Clayton’s diatribe made the headlines the next day and, ever since, when an example of a truly excruciating on-screen moment was called for, the clip of him outing the host as a coke head with a penchant for dressing up in baby-doll nightdresses whilst indulging in sex with men twenty years his junior was shown. The man’s proclivities were well known in certain showbiz circles, and Clayton didn’t regret his outburst, or the man’s subsequent downfall from prime-time television.

For weeks afterwards Clayton was hot property. Every newspaper and chat show host wanted to interview him, probably in the hope that he would let rip with some other salacious exposé. He was glad when the circus left town and the telephone stopped ringing.

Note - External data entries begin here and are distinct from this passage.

-- ==== Sys2Proof/Certificates/Slice0/Obligations.lean ====
section
/-! DEFINITION. The statements. `s.okWith v`, `s.statusOnly c` and `s.refusedWith r` (Safety.lean) are the whole next state:
every element of CORE they do not name is as before, so each such equation is a frame as well. A `Bytes` result of 2^32
bytes or more carries the free length of log 7 (`putBytesResult`, `putU32`). -/

open Sys2Proof Sys2Proof.Machine

/-! ## Encoding -/

/-- Decoding the encoding of a well-formed instruction gives it back, every operand at every value its encoding admits
(30_encoding.md R65, R66, R70, R71; R63 for the message rows). -/
def Obligations.EncodeThenDecodeIsIdentity : Prop :=
  ∀ (P : Params) (i : Instr), i.wf P = true → decode P (encode i) = .ok i

/-- Words written out from R65 to R72 and R63 decode to the instructions they stand for, one of every family. -/
def Obligations.WrittenOutWordsDecode : Prop :=
  decodePacket [0x02#8, 0x00#8, 0x00#8, 0x00#8, 0x01#8, 0xAA#8, 0x00#8, 0x00#8, 0x00#8, 0x02#8, 0x55#8, 0x66#8] =
      .ok (.crcCheck [0xAA#8] [0x55#8, 0x66#8]) ∧
    decodePacket [0x11#8, 0x00#8, 0x00#8, 0x00#8, 0x02#8, 0x7D#8, 0x5E#8] = .ok (.unescape [0x7D#8, 0x5E#8]) ∧
    decodePacket [0x20#8, 0x81#8, 0x41#8, 0x00#8, 0x00#8, 0xD0#8, 0xDB#8, 0x01#8, 0x00#8, 0x02#8] =
      .ok (.encHeartbeat 0x81#8 0x41#8 53467#32 0x01#8 2#16) ∧
    decodePacket [0x23#8, 0x00#8, 0x00#8, 0x0B#8, 0xB8#8, 0x01#8, 0x00#8, 0x00#8, 0x00#8, 0x0A#8, 0x01#8] =
      .ok (.encGeoalt 3000#32 (some 10#32) true) ∧
    decodePacket [0x40#8, 0x00#8, 0x00#8, 0x00#8, 0x01#8, 0x7E#8] = .ok (.addBytes [0x7E#8]) ∧
    decodePacket [0x43#8] = .ok .readStatus ∧
    decodePacket [0x51#8, 0x00#8, 0x00#8, 0x00#8, 0x01#8, 0x06#8] = .ok (.uatApdu [0x06#8]) ∧
    decodePacket [0x53#8, 0x01#8] = .ok (.reservedCommand [0x53#8, 0x01#8]) ∧
    decode standardParams (.payload [0x0B#8, 0x02#8, 0x58#8, 0x80#8, 0x0A#8]) =
      .ok (.msgGeoalt [0x0B#8, 0x02#8, 0x58#8, 0x80#8, 0x0A#8])

/-- R72: the empty packet, and any packet whose code is none of the 21 of R70, gives status `IllegalCommand` and writes no
state, whatever follows the code. -/
def Obligations.UnassignedCodesAreIllegal : Prop :=
  (∀ (packet : Bytes) (s : State), exec (.reservedCommand packet) s = .next (s.statusOnly 0x08#8)) ∧
    (∀ (s : State) (rest : List HostInput), s.input = .packet [] :: rest →
      step s = .next (State.statusOnly { s with input := rest } 0x08#8)) ∧
    ∀ (s : State) (c : Byte) (ops : Bytes) (rest : List HostInput),
      c ∉ [0x01#8, 0x02#8, 0x10#8, 0x11#8, 0x12#8, 0x20#8, 0x21#8, 0x22#8, 0x23#8, 0x24#8, 0x25#8, 0x30#8, 0x40#8, 0x41#8,
        0x42#8, 0x43#8, 0x44#8, 0x4F#8, 0x50#8, 0x51#8, 0x52#8] →
      s.input = .packet (c :: ops) :: rest → step s = .next (State.statusOnly { s with input := rest } 0x08#8)

/-- R67: a command's packet cut short, one with bytes left over, and one with an invalid `Bool` or `Option` byte cannot be
parsed; such a packet gives status `OperandFormatError` and writes no state. -/
def Obligations.UnparsablePacketsAreFormatErrors : Prop :=
  (∀ (P : Params) (i : Instr) (packet : Bytes), i.wf P = true → (∀ q, i ≠ .reservedCommand q) →
      encode i = .packet packet →
      (∀ n, 0 < n → n < packet.length → decodePacket (packet.take n) = .error .operandFormatError) ∧
      ∀ extra, extra ≠ [] → decodePacket (packet ++ extra) = .error .operandFormatError) ∧
    (∀ (a v rest : Bytes) (b : Byte), a.length = 4 → v.length = 4 → b ≠ 0x00#8 → b ≠ 0x01#8 →
      decodePacket (0x23#8 :: (a ++ b :: rest)) = .error .operandFormatError ∧
      decodePacket (0x23#8 :: (a ++ 0x00#8 :: b :: rest)) = .error .operandFormatError ∧
      decodePacket (0x23#8 :: (a ++ 0x01#8 :: (v ++ b :: rest))) = .error .operandFormatError) ∧
    (∀ (c : Byte) (a v rest : Bytes) (b : Byte), c = 0x21#8 ∨ c = 0x22#8 → a.length = 29 → v.length = 4 → b ≠ 0x00#8 →
      b ≠ 0x01#8 →
      decodePacket (c :: (a ++ b :: rest)) = .error .operandFormatError ∧
      decodePacket (c :: (a ++ 0x00#8 :: b :: rest)) = .error .operandFormatError ∧
      decodePacket (c :: (a ++ 0x01#8 :: (v ++ b :: rest))) = .error .operandFormatError) ∧
    ∀ (s : State) (q : Bytes) (rest : List HostInput), s.input = .packet q :: rest →
      decodePacket q = .error .operandFormatError →
      step s = .next (State.statusOnly { s with input := rest } 0x09#8)

/-- R8, R65: a step takes the host's first pending input away and is `exec` of the instruction it decodes to; with no input
pending CORE holds its state (60_exceptions.md R320). How a program is pending is the model's choice (log 1). -/
def Obligations.StepRunsTheDecodedInstruction : Prop :=
  (∀ (s : State) (x : HostInput) (rest : List HostInput) (i : Instr), s.input = x :: rest → decode s.params x = .ok i →
      step s = exec i { s with input := rest }) ∧
    ∀ s : State, s.input = [] → step s = .next s

/-- R181, log 2: a payload handed over as a message row has the effect DEC_PAYLOAD has on it. -/
def Obligations.MessageRowsAgreeWithDecPayload : Prop :=
  ∀ (s : State) (p : Bytes), exec (decodePayload s.params p) s = exec (.decPayload p) s

/-! ## CRC engine -/

/-- R104: CRC_COMPUTE has command code 0x01 and returns the two check bytes, for every length; its corner cases and its
example. The single-byte corner case is marked derived in the rule itself. -/
def Obligations.CrcComputeReturnsCheckBytes : Prop :=
  (∀ (data : Bytes) (s : State),
      exec (.crcCompute data) s = .next (s.okWith ([0x00#8, 0x00#8, 0x00#8, 0x02#8] ++ crcBytes data))) ∧
    (∀ data : Bytes, data.length < 2 ^ 32 →
      decodePacket (0x01#8 :: (toBE 4 data.length ++ data)) = .ok (.crcCompute data)) ∧
    crcBytes [] = [0x00#8, 0x00#8] ∧
    (∀ b : Byte, crcBytes [b] = [b, 0x00#8]) ∧
    crcBytes [0x00#8, 0x81#8, 0x41#8, 0xDB#8, 0xD0#8, 0x08#8, 0x02#8] = [0xB3#8, 0x8B#8]

/-- R105: CRC_CHECK has command code 0x02, raises `CrcLengthError` unless `crc` has 2 bytes, and otherwise compares both
bytes in order. -/
def Obligations.CrcCheckComparesBothBytes : Prop :=
  (∀ (data crc : Bytes) (s : State), crc.length ≠ 2 → exec (.crcCheck data crc) s = .next (s.statusOnly 0x07#8)) ∧
    (∀ (data : Bytes) (c0 c1 : Byte) (s : State), exec (.crcCheck data [c0, c1]) s =
      .next (s.okWith [if crcBytes data = [c0, c1] then 0x01#8 else 0x00#8])) ∧
    (∀ data crc : Bytes, data.length < 2 ^ 32 → crc.length < 2 ^ 32 →
      decodePacket (0x02#8 :: (toBE 4 data.length ++ data ++ (toBE 4 crc.length ++ crc))) = .ok (.crcCheck data crc)) ∧
    (∀ s : State, exec (.crcCheck [] [0x00#8, 0x00#8]) s = .next (s.okWith [0x01#8])) ∧
    (∀ s : State, exec (.crcCheck [0x00#8, 0x81#8, 0x41#8, 0xDB#8, 0xD0#8, 0x08#8, 0x02#8] [0xB3#8, 0x8B#8]) s =
      .next (s.okWith [0x01#8])) ∧
    ∀ s : State, exec (.crcCheck [0x00#8, 0x81#8, 0x41#8, 0xDB#8, 0xD0#8, 0x08#8, 0x02#8] [0x8B#8, 0xB3#8]) s =
      .next (s.okWith [0x00#8])

/-- R106: the table-driven register is the remainder of the message polynomial, so CRC_COMPUTE answers that remainder, low
byte first (R103). -/
def Obligations.CrcIsThePolynomialRemainder : Prop :=
  ∀ data : Bytes,
    (crcValue data).toNat = gf2Remainder (beNat data) (8 * data.length) 0 ∧
    ∀ s : State, exec (.crcCompute data) s =
      .next (s.okWith ([0x00#8, 0x00#8, 0x00#8, 0x02#8] ++ toLE 2 (gf2Remainder (beNat data) (8 * data.length) 0)))

/-- R346: the CRC is linear over XOR for equal lengths, and CRC_CHECK passes a corrupted message of that length exactly when
the check bytes of the error pattern are the error in the check bytes. -/
def Obligations.CrcLinearityDecidesUndetectedErrors : Prop :=
  (∀ a b : Bytes, a.length = b.length → crcValue (List.zipWith (· ^^^ ·) a b) = crcValue a ^^^ crcValue b) ∧
    ∀ (message errors checkErrors : Bytes) (s : State), errors.length = message.length → checkErrors.length = 2 →
      (exec (.crcCheck (List.zipWith (· ^^^ ·) message errors) (List.zipWith (· ^^^ ·) (crcBytes message) checkErrors)) s =
          .next (s.okWith [0x01#8]) ↔ crcBytes errors = checkErrors)

/-! ## Frame codec -/

/-- R120: ESCAPE has command code 0x10, stuffs 0x7D and 0x7E and passes every other byte; the length law (which the rule
marks derived) and the two examples. -/
def Obligations.EscapeStuffsReservedBytes : Prop :=
  (∀ (data : Bytes) (s : State), exec (.escape data) s = .next (s.okWith (putBytesResult
      (data.flatMap fun b => if b = 0x7D#8 ∨ b = 0x7E#8 then [0x7D#8, b ^^^ 0x20#8] else [b])))) ∧
    (∀ data : Bytes, data.length < 2 ^ 32 →
      decodePacket (0x10#8 :: (toBE 4 data.length ++ data)) = .ok (.escape data)) ∧
    (∀ data : Bytes, (escape data).length = data.length + data.countP fun b => b = 0x7D#8 ∨ b = 0x7E#8) ∧
    (∀ n : Nat, (escape (List.replicate n 0x7E#8)).length = 2 * n) ∧
    escape [] = [] ∧ escape [0x5D#8, 0x5E#8, 0x20#8] = [0x5D#8, 0x5E#8, 0x20#8] ∧
    escape [0x7E#8] = [0x7D#8, 0x5E#8] ∧ escape [0x7D#8] = [0x7D#8, 0x5D#8]

/-- R121, R123: UNESCAPE consumes the byte after 0x7D whatever its value, and a final 0x7D follows `LONE_ESC`; so it gives back
what ESCAPE stuffed, for every byte string and either `LONE_ESC`. -/
def Obligations.UnescapeConsumesPairsAndInvertsEscape : Prop :=
  (∀ (data : Bytes) (s : State),
      exec (.unescape data) s = .next (s.okWith (putBytesResult (unescape s.params.loneEsc data))) ∧
      exec (.unescape (escape data)) s = .next (s.okWith (putBytesResult data))) ∧
    ∀ mode : LoneEsc, unescape mode [] = [] ∧
      (∀ (b : Byte) (rest : Bytes), b ≠ 0x7D#8 → unescape mode (b :: rest) = b :: unescape mode rest) ∧
      (∀ (c : Byte) (rest : Bytes), unescape mode (0x7D#8 :: c :: rest) = (c ^^^ 0x20#8) :: unescape mode rest) ∧
      (mode = .keep → unescape mode [0x7D#8] = [0x7D#8]) ∧ (mode = .drop → unescape mode [0x7D#8] = []) ∧
      ∀ data : Bytes, unescape mode (escape data) = data

/-- R122: PREPARE_FRAME has command code 0x12 and returns a flag, the escaped payload and check bytes, and a flag; no other
flag stands in the frame (derived in the rule); the empty payload; the example. -/
def Obligations.PrepareFrameDelimitsStuffedPayload : Prop :=
  (∀ (payload : Bytes) (s : State), exec (.prepareFrame payload) s =
      .next (s.okWith (putBytesResult ([0x7E#8] ++ escape (payload ++ crcBytes payload) ++ [0x7E#8])))) ∧
    (∀ payload : Bytes, payload.length < 2 ^ 32 →
      decodePacket (0x12#8 :: (toBE 4 payload.length ++ payload)) = .ok (.prepareFrame payload)) ∧
    (∀ payload : Bytes, 0x7E#8 ∉ escape (payload ++ crcBytes payload)) ∧
    (∀ s : State, exec (.prepareFrame []) s =
      .next (s.okWith [0x00#8, 0x00#8, 0x00#8, 0x04#8, 0x7E#8, 0x00#8, 0x00#8, 0x7E#8])) ∧
    ∀ s : State, exec (.prepareFrame [0x00#8, 0x81#8, 0x01#8, 0x90#8, 0x7E#8, 0x00#8, 0x02#8]) s =
      .next (s.okWith [0x00#8, 0x00#8, 0x00#8, 0x0C#8, 0x7E#8, 0x00#8, 0x81#8, 0x01#8, 0x90#8, 0x7D#8, 0x5E#8, 0x00#8,
        0x02#8, 0x0C#8, 0x1B#8, 0x7E#8])

/-! ## Field codecs -/

/-- R144: the decoded coordinate is a binary64 that denotes exactly `sext_24(raw) * 180 / 2^23`, for every code (the rule marks
its exactness derived); the rule's examples. MSG_OWNSHIP and MSG_TRAFFIC decode both coordinates by it (ReportDecodeLayout). -/
def Obligations.CoordinateDecodeIsExact : Prop :=
  (∀ raw : BitVec 24, ∃ (num : Int) (den : Nat), 0 < den ∧ realOf (coordDec raw) = .finite num den ∧
      num * 2 ^ 23 = raw.toInt * 180 * den) ∧
    coordDec 0x17BE76#24 = 0x4040B1EAF8000000#64 ∧ coordDec 0xB5AAE5#24 = 0xC05A21EB7E000000#64 ∧
    coordDec 0x800000#24 = 0xC066800000000000#64 ∧ coordDec 0x400000#24 = 0x4056800000000000#64

/-- R163, R143: decoding a coordinate and encoding it again gives the code back: every longitude code, and every latitude code
in [-2^22, 2^22]. Encoding a coordinate in range and decoding it again ends less than one step (180/2^23 degrees) toward zero
of it; only +180 degrees of longitude comes back as -180, the same meridian. -/
def Obligations.CoordinateQuantization : Prop :=
  (∀ raw : BitVec 24, lonReencode raw = .ok raw) ∧
    (∀ raw : BitVec 24, -(2 ^ 22) ≤ raw.toInt → raw.toInt ≤ 2 ^ 22 → latReencode raw = .ok raw) ∧
    ∀ (deg : F64) (num : Int) (den : Nat), realOf deg = .finite num den →
      let OneStepTowardZero (v : Except Status F64) : Prop := ∃ (x : F64) (n : Int) (d : Nat),
        v = .ok x ∧ realOf x = .finite n d ∧ 0 < d ∧ (0 ≤ num → 0 ≤ n) ∧ (num ≤ 0 → n ≤ 0) ∧
        n.natAbs * den ≤ num.natAbs * d ∧ num.natAbs * d * 2 ^ 23 < n.natAbs * den * 2 ^ 23 + 180 * (den * d)
      (num.natAbs ≤ 90 * den → OneStepTowardZero (latQuantized deg)) ∧
      (num.natAbs ≤ 180 * den → num ≠ (180 * den : Nat) → OneStepTowardZero (lonQuantized deg)) ∧
      (num = (180 * den : Nat) → lonQuantized deg = .ok 0xC066800000000000#64)

/-- R141, R142, R143, R303: a coordinate operand that is NaN raises, one outside the range clamps, an infinity clamps, and one
inside it gives the code truncated toward zero, less than one step away. `limit` is 90 for latitude, 180 for longitude. -/
def Obligations.CoordinateEncodeTruncatesTowardZero : Prop :=
  ∀ (deg : F64) (limit : Nat) (enc : F64 → Except Status (BitVec 24)),
    (limit = 90 ∧ enc = latEnc) ∨ (limit = 180 ∧ enc = lonEnc) →
    (realOf deg = .nan → enc deg = .error .encodeValueOutOfRange) ∧
    (realOf deg = .infinite false → enc deg = .ok (BitVec.ofNat 24 (limit * 2 ^ 23 / 180))) ∧
    (realOf deg = .infinite true → enc deg = .ok (-BitVec.ofNat 24 (limit * 2 ^ 23 / 180))) ∧
    ∀ (num : Int) (den : Nat), realOf deg = .finite num den →
      ((limit * den : Nat) < num → enc deg = .ok (BitVec.ofNat 24 (limit * 2 ^ 23 / 180))) ∧
      (num < -((limit * den : Nat) : Int) → enc deg = .ok (-BitVec.ofNat 24 (limit * 2 ^ 23 / 180))) ∧
      (-((limit * den : Nat) : Int) ≤ num → num ≤ (limit * den : Nat) →
        ∃ q : Int, enc deg = .ok (BitVec.ofInt 24 q) ∧ (0 ≤ num → 0 ≤ q) ∧ (num ≤ 0 → q ≤ 0) ∧
          q.natAbs * (180 * den) ≤ num.natAbs * 2 ^ 23 ∧ num.natAbs * 2 ^ 23 < (q.natAbs + 1) * (180 * den))

/-- R152, R163: a track byte decodes exactly to `raw * 360 / 256` and encodes back to itself in either rounding mode. -/
def Obligations.TrackCodesAreExactAndRoundTrip : Prop :=
  ∀ raw : Byte, (∃ (num : Int) (den : Nat), 0 < den ∧ realOf (trackDec raw) = .finite num den ∧
      num * 256 = (raw.toNat : Int) * 360 * den) ∧
    trackReencode .halfEven raw = .ok raw ∧ trackReencode .halfAway raw = .ok raw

Stacey wasn’t so happy. He had never been interested in being Mr. Showbiz, but Stacey had loved the razzamatazz of an opening night or the chance of being snapped by the paparazzi coming out of a restaurant or a club late at night. He’d played along initially, knowing that it pleased her, but when they’d reached the sniping Heather versus Macca stage of their relationship, he told her he would sooner stay at home playing Scrabble while having his toenails systematically ripped out at the roots. Stacey’s response was to accuse him of being small-minded.

Later, when she announced that she was leaving him for Bazza, she said his small-mindedness wasn’t his only area of deficiency. Small in the trouser department? That was news to him. But apparently, Lucky Bazza was gloriously endowed. Funny, because as far as Clayton could recall from the many side-by-side urinal situations they’d shared, Lucky Bazza hadn’t shown any outstanding tendencies.